◆ WHAT THE TASK ASKS: Set down exactly the first line of the entries and every line after it, through the line with "def execEjectTimeout (module".

◆ EXTRACTED RECORDS:
/---
/-- DETOUR_EXPIRY (R379, R380): a member read outstanding for the detour threshold is served by reconstruction. -/
def execDetourExpiry (drp a b grain : Nat) (s : State) : Outcome :=
  .next (match reqFind s drp a b grain with
    | none => s
    | some r =>
      let x := ingotAt s (glocIngot r.entry.gloc)
      let m := (x.members.getD (bodyMember r.entry.gloc) {}).module
      if !ingOn s || !live s pgING 2 || r.recon.isSome || r.entry.gloc == 0 then s
      else if (modOf s m).st = .slowHeld ∧ x.m ≤ x.lostN then s
      else countDetour m (startRecon drp r rcDETOUR (bump (pgDRP + drp) 0x150 1 s)))

/-- EJECT_TIMEOUT (R381): a command has been outstanding for EJECT_MS. -/
def execEjectTimeout (module : Nat) (s : State) : Outcome :=
  .next (if ingOn s ∧ (modOf s module).asked.isSome then ejectSlow module ejTIMEOUT s else s)

/-- MOD_EJECT (R381): MOD_CMD.EJECT ejects the selected module. -/
def execModEject (value : W32) (s : State) : Outcome :=
  .next (atRegister 0 pgING 0x168 (fun s =>
    let s := commandWrite pgING 0x168 value s
    if bit value 0 ∧ rdF s pgING 0x160 6 0 < 96 then ejectNow (rdF s pgING 0x160 6 0) ejFIRMWARE s else s) s)

/-- DEFERRED_EJECT (R383): no margin-0 or SEAL ingot has a member on the module any more. -/
def execDeferredEject (module : Nat) (s : State) : Outcome :=
  let m := modOf s module
  .next (if ingOn s ∧ m.st = .slowHeld ∧ !ejectBlocked s module then ejectNow module m.deferred s else s)

/-- CONTROLLER_FATAL_STATUS (R381). -/
def execControllerFatalStatus (module : Nat) (s : State) : Outcome :=
  .next (if ingOn s then ejectNow module ejFATAL s else s)

/-! Rebuild. -/

/-- REBUILD_SCAN (R385): after an eject, at a start, or when a full queue has drained, every DEGRADED ingot of both halves is filed by its
margin. -/
def execRebuildScan (s : State) : Outcome :=
  .next (if !ingOn s || !live s pgING 1 then s
    else
      let s := wrF pgING 0x140 17 16 0 s
      let s := ((ingotNums s).filter fun n => (ingotAt s n).st == .degraded && !s.anl.handed.contains n).foldl (fun s n =>
        let q := queueOf s n
        if s.ing.queues.any (fun l => l.contains n) && !(s.ing.queues.getD q []).contains n then
          fileIngot n { s with ing := { s.ing with queues := s.ing.queues.map fun l => l.filter (· != n) } }
        else fileIngot n s) s
      rebuildStat s)

/-- The first queued ingot, its queue, and the queues without it (R386). -/
def nextRebuild (s : State) : Option (Nat × Nat × List (List Nat)) :=
  (List.range 5).findSome? fun q => match s.ing.queues.getD q [] with
    | n :: t => some (n, q, s.ing.queues.set q t)
    | [] => none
\---
◆ EXERCISE SOLUTION:
/-- DETOUR_EXPIRY (R379, R380): a member read outstanding for the detour threshold is served by reconstruction. -/
def execDetourExpiry (drp a b grain : Nat) (s : State) : Outcome :=
  .next (match reqFind s drp a b grain with
    | none => s
    | some r =>
      let x := ingotAt s (glocIngot r.entry.gloc)
      let m := (x.members.getD (bodyMember r.entry.gloc) {}).module
      if !ingOn s || !live s pgING 2 || r.recon.isSome || r.entry.gloc == 0 then s
      else if (modOf s m).st = .slowHeld ∧ x.m ≤ x.lostN then s
      else countDetour m (startRecon drp r rcDETOUR (bump (pgDRP + drp) 0x150 1 s)))

/-- EJECT_TIMEOUT (R381): a command has been outstanding for EJECT_MS. -/
def execEjectTimeout (module : Nat) (s : State) : Outcome :=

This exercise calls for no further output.